* **PROBLEM TO SOLVE**:
Please copy each line of the data that includes the string "becomes".

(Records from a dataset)
○ ○ ○ ○ ○ ○ ○

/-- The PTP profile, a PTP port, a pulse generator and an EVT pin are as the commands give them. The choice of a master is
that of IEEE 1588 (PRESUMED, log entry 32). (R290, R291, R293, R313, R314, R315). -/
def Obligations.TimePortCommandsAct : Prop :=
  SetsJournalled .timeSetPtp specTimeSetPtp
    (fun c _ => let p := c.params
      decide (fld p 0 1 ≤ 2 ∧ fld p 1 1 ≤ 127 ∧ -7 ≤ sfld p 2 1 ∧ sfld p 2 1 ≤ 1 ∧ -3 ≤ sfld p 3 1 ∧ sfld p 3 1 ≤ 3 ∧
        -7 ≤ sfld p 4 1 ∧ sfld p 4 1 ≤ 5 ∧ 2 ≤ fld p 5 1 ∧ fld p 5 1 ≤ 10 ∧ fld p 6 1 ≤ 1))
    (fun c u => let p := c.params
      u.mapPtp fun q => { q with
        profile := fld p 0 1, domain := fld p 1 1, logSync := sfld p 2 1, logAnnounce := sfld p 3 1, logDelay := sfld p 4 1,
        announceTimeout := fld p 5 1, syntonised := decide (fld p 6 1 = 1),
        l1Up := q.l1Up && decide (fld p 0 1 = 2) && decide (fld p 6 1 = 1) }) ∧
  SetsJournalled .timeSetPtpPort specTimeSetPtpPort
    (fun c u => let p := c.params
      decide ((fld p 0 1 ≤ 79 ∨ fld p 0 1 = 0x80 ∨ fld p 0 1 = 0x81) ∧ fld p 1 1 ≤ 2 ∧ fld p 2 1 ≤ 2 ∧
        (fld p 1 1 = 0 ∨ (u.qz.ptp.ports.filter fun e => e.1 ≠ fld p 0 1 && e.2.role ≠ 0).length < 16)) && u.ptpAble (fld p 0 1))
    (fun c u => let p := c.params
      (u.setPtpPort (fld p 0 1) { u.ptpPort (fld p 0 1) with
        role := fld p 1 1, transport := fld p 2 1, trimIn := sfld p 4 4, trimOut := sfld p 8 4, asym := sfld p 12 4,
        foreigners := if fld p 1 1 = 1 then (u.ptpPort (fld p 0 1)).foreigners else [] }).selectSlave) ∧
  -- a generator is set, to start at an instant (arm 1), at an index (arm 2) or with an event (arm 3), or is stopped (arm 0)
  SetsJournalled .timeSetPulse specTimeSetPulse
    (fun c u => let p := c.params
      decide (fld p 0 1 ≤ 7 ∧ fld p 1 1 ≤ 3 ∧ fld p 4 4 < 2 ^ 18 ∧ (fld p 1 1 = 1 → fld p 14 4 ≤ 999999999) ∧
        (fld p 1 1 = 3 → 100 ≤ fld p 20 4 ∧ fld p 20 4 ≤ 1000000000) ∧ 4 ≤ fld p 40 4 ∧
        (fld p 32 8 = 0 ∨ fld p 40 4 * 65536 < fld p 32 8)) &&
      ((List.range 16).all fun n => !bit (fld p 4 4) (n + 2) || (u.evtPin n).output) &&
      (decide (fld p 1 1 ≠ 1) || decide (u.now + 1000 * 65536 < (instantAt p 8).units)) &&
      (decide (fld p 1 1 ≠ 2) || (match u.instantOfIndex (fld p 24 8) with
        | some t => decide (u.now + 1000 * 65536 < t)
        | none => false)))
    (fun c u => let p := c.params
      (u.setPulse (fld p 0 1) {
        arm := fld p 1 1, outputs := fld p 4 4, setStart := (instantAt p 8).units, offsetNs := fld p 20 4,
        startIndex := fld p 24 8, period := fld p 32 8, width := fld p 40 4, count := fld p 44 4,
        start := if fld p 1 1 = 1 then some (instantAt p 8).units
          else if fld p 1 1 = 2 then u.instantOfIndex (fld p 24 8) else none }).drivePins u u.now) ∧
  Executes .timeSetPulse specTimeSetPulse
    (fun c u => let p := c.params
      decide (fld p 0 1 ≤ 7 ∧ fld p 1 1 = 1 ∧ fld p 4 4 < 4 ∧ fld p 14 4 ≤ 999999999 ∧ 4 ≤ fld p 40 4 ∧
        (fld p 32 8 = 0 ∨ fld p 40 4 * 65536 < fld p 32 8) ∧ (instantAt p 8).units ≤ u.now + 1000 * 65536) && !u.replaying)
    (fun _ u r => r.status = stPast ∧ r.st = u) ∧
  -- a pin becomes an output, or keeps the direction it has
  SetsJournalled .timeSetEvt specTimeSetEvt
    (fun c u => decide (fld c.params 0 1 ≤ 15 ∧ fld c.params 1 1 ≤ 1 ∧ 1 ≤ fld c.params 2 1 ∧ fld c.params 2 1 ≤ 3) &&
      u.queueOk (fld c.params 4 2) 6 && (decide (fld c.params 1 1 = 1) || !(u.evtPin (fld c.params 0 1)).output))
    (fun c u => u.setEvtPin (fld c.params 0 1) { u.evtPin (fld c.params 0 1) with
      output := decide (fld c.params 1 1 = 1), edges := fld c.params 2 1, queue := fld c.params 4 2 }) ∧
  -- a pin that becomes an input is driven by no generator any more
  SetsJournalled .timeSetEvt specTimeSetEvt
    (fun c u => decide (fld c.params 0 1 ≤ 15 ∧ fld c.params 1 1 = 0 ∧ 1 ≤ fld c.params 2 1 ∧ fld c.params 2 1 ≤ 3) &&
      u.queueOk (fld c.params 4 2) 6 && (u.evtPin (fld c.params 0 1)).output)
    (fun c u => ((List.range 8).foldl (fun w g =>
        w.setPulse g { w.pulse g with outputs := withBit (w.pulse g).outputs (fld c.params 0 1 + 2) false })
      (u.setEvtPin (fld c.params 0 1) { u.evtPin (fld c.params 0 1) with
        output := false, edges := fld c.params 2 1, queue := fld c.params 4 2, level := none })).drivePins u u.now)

○ ○ ○ ○ ○ ○ ○

* **EXERCISE OUTPUT**:
  -- a pin becomes an output, or keeps the direction it has
  -- a pin that becomes an input is driven by no generator any more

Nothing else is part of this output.